Data provided:
-- ==== Sys2Proof/Laws/Table.lean ====
section
/-!
SUPPORT. Laws of sparse tables: a read after a write, and the canonical form that every table operation keeps.
-/
namespace Sys2Proof.Machine

/-- The keys rise strictly and no entry equals its default: the canonical form without its Bool. -/
def TabOk {α : Type} (d : Nat → α) (t : Tab α) : Prop :=
  t.Pairwise (fun x y => x.1 < y.1) ∧ ∀ e ∈ t, e.2 ≠ d e.1

theorem twf_iff {α : Type} [DecidableEq α] (d : Nat → α) (t : Tab α) : twf d t = true ↔ TabOk d t := by
  induction t with
  | nil => simp [twf, TabOk]
  | cons x t ih =>
    cases t with
    | nil => obtain ⟨k, v⟩ := x; simp [twf, TabOk]
    | cons y t =>
      obtain ⟨k, v⟩ := x
      obtain ⟨j, u⟩ := y
      simp only [twf, Bool.and_eq_true, decide_eq_true_eq, ih]
      simp only [TabOk, List.pairwise_cons, List.mem_cons, forall_eq_or_imp]
      constructor
      · rintro ⟨⟨h1, h2⟩, ⟨h3, h4⟩, h5, h6⟩
        exact ⟨⟨⟨h2, fun a ha => h2.trans (h3 a ha)⟩, h3, h4⟩, h1, h5, h6⟩
      · rintro ⟨⟨⟨h2, _⟩, h3, h4⟩, h1, h5, h6⟩
        exact ⟨⟨h1, h2⟩, ⟨h3, h4⟩, h5, h6⟩

/-! ## Reads after writes -/

@[simp] theorem tget_nil {α : Type} (d : Nat → α) (k : Nat) : tget d [] k = d k := rfl

theorem tget_tdel {α : Type} (d : Nat → α) (t : Tab α) (k j : Nat) :
    tget d (tdel t k) j = if j = k then d j else tget d t j := by
  induction t with
  | nil => simp [tdel]
  | cons x t ih =>
    obtain ⟨i, v⟩ := x
    by_cases hi : i = k
    · subst hi
      simp only [tdel, if_true, ih, tget]
      by_cases hj : j = i
      · simp [hj]
      · simp [hj, Ne.symm hj]
    · simp only [tdel, if_neg hi, tget, ih]
      by_cases hj : i = j
      · subst hj; simp [hi]
      · simp [hj]

theorem tget_tins {α : Type} (d : Nat → α) (t : Tab α) (k j : Nat) (v : α) (h : ∀ e ∈ t, e.1 ≠ k) :
    tget d (tins t k v) j = if j = k then v else tget d t j := by
  induction t with
  | nil =>
    by_cases hj : j = k
    · simp [tins, tget, hj]
    · simp [tins, tget, hj, Ne.symm hj]
  | cons x t ih =>
    obtain ⟨i, u⟩ := x
    have hi : i ≠ k := h (i, u) (by simp)
    simp only [tins]
    split
    · simp only [tget]
      by_cases hj : j = k
      · simp [hj]
      · simp [hj, Ne.symm hj]
    · simp only [tget, ih (fun e he => h e (List.mem_cons_of_mem _ he))]
      by_cases hj : i = j
      · subst hj; simp [hi]
      · simp [hj]

theorem tdel_keys {α : Type} (t : Tab α) (k : Nat) : ∀ e ∈ tdel t k, e.1 ≠ k := by
  induction t with
  | nil => simp [tdel]
  | cons x t ih =>
    obtain ⟨i, v⟩ := x
    by_cases hi : i = k
    · simpa [tdel, hi] using ih
    · simp only [tdel, if_neg hi, List.mem_cons, forall_eq_or_imp]
      exact ⟨hi, ih⟩

/-- A table reads back what was written, and every other key as before. -/
theorem tget_tset {α : Type} [DecidableEq α] (d : Nat → α) (t : Tab α) (k j : Nat) (v : α) :
    tget d (tset d t k v) j = if j = k then v else tget d t j := by
  unfold tset
  split
  · rename_i h
    rw [tget_tdel]
    by_cases hj : j = k
    · simp [hj, h]
    · simp [hj]
  · rw [tget_tins d _ k j v (tdel_keys t k), tget_tdel]
    by_cases hj : j = k <;> simp [hj]

@[simp] theorem tget_tset_same {α : Type} [DecidableEq α] (d : Nat → α) (t : Tab α) (k : Nat) (v : α) :
    tget d (tset d t k v) k = v := by simp [tget_tset]

theorem tget_tset_ne {α : Type} [DecidableEq α] (d : Nat → α) (t : Tab α) {k j : Nat} (v : α) (h : j ≠ k) :
    tget d (tset d t k v) j = tget d t j := by simp [tget_tset, h]

@[simp] theorem tgetD_tsetD_same {α : Type} [DecidableEq α] (d : α) (t : Tab α) (k : Nat) (v : α) :
    tgetD d (tsetD d t k v) k = v := tget_tset_same _ t k v

theorem tgetD_tsetD_ne {α : Type} [DecidableEq α] (d : α) (t : Tab α) {k j : Nat} (v : α) (h : j ≠ k) :
    tgetD d (tsetD d t k v) j = tgetD d t j := tget_tset_ne _ t v h

@[simp] theorem tgetD_nil {α : Type} (d : α) (k : Nat) : tgetD d [] k = d := rfl

/-! ## The canonical form -/

theorem tdel_sublist {α : Type} (t : Tab α) (k : Nat) : (tdel t k).Sublist t := by
  induction t with
  | nil => simp [tdel]
  | cons x t ih =>
    obtain ⟨i, v⟩ := x
    by_cases hi : i = k
    · simpa [tdel, hi] using ih.trans (List.sublist_cons_self _ _)
    · simpa [tdel, hi] using ih

theorem TabOk.sublist {α : Type} {d : Nat → α} {t u : Tab α} (h : TabOk d t) (s : u.Sublist t) : TabOk d u :=
  ⟨h.1.sublist s, fun e he => h.2 e (s.subset he)⟩

theorem mem_tins {α : Type} (t : Tab α) (k : Nat) (v : α) (e : Nat × α) (h : e ∈ tins t k v) :
    e = (k, v) ∨ e ∈ t := by
  induction t with
  | nil => simpa [tins] using h
  | cons x t ih =>
    obtain ⟨i, u⟩ := x
    simp only [tins] at h
    split at h
    · simpa using h
    · rcases List.mem_cons.1 h with h | h
      · simp [h]
      · rcases ih h with h | h <;> simp [h]

theorem TabOk.tins {α : Type} {d : Nat → α} {t : Tab α} {k : Nat} {v : α} (h : TabOk d t) (hk : ∀ e ∈ t, e.1 ≠ k)
    (hv : v ≠ d k) : TabOk d (tins t k v) := by
  induction t with
  | nil => simp [Machine.tins, TabOk, hv]
  | cons x t ih =>
    obtain ⟨i, u⟩ := x
    have hi : i ≠ k := hk (i, u) (by simp)
    obtain ⟨h1, h2⟩ := h
    rw [List.pairwise_cons] at h1
    have ht : TabOk d t := ⟨h1.2, fun e he => h2 e (List.mem_cons_of_mem _ he)⟩
    simp only [Machine.tins]
    split
    · rename_i hlt
      refine ⟨?_, ?_⟩
      · rw [List.pairwise_cons]
        refine ⟨fun e he => ?_, List.pairwise_cons.2 h1⟩
        rcases List.mem_cons.1 he with rfl | he
        · exact hlt
        · exact hlt.trans (h1.1 e he)
      · intro e he
        rcases List.mem_cons.1 he with rfl | he
        · exact hv
        · exact h2 e he
    · rename_i hlt
      have ih' := ih ht (fun e he => hk e (List.mem_cons_of_mem _ he))
      refine ⟨?_, ?_⟩
      · rw [List.pairwise_cons]
        refine ⟨fun e he => ?_, ih'.1⟩
        rcases mem_tins t k v e he with rfl | he
        · have : ¬ k < i := hlt
          show i < k
          omega
        · exact h1.1 e he
      · intro e he
        rcases List.mem_cons.1 he with rfl | he
        · exact h2 _ (by simp)
        · exact ih'.2 e he

/-- Writing a table keeps its canonical form. -/
theorem twf_tset {α : Type} [DecidableEq α] {d : Nat → α} {t : Tab α} (k : Nat) (v : α) (h : twf d t = true) :
    twf d (tset d t k v) = true := by
  rw [twf_iff] at h ⊢
  have hd := h.sublist (tdel_sublist t k)
  unfold tset
  split
  · exact hd
  · rename_i hv
    exact hd.tins (tdel_keys t k) hv

/-- Clearing a range of a table keeps its canonical form. -/
theorem twf_tclear {α : Type} [DecidableEq α] {d : Nat → α} {t : Tab α} (lo n : Nat) (h : twf d t = true) :
    twf d (tclear t lo n) = true := by
  rw [twf_iff] at h ⊢
  exact h.sublist List.filter_sublist

/-- An empty table is in canonical form. -/
@[simp] theorem twf_nil {α : Type} [DecidableEq α] (d : Nat → α) : twf d [] = true := rfl

end Sys2Proof.Machine
end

Assignment: Copy the entries word for word. Start at the first line and end with the line containing "t.Pairwise (fun x".

Answer to this problem:
-- ==== Sys2Proof/Laws/Table.lean ====
section
/-!
SUPPORT. Laws of sparse tables: a read after a write, and the canonical form that every table operation keeps.
-/
namespace Sys2Proof.Machine

/-- The keys rise strictly and no entry equals its default: the canonical form without its Bool. -/
def TabOk {α : Type} (d : Nat → α) (t : Tab α) : Prop :=
  t.Pairwise (fun x y => x.1 < y.1) ∧ ∀ e ∈ t, e.2 ≠ d e.1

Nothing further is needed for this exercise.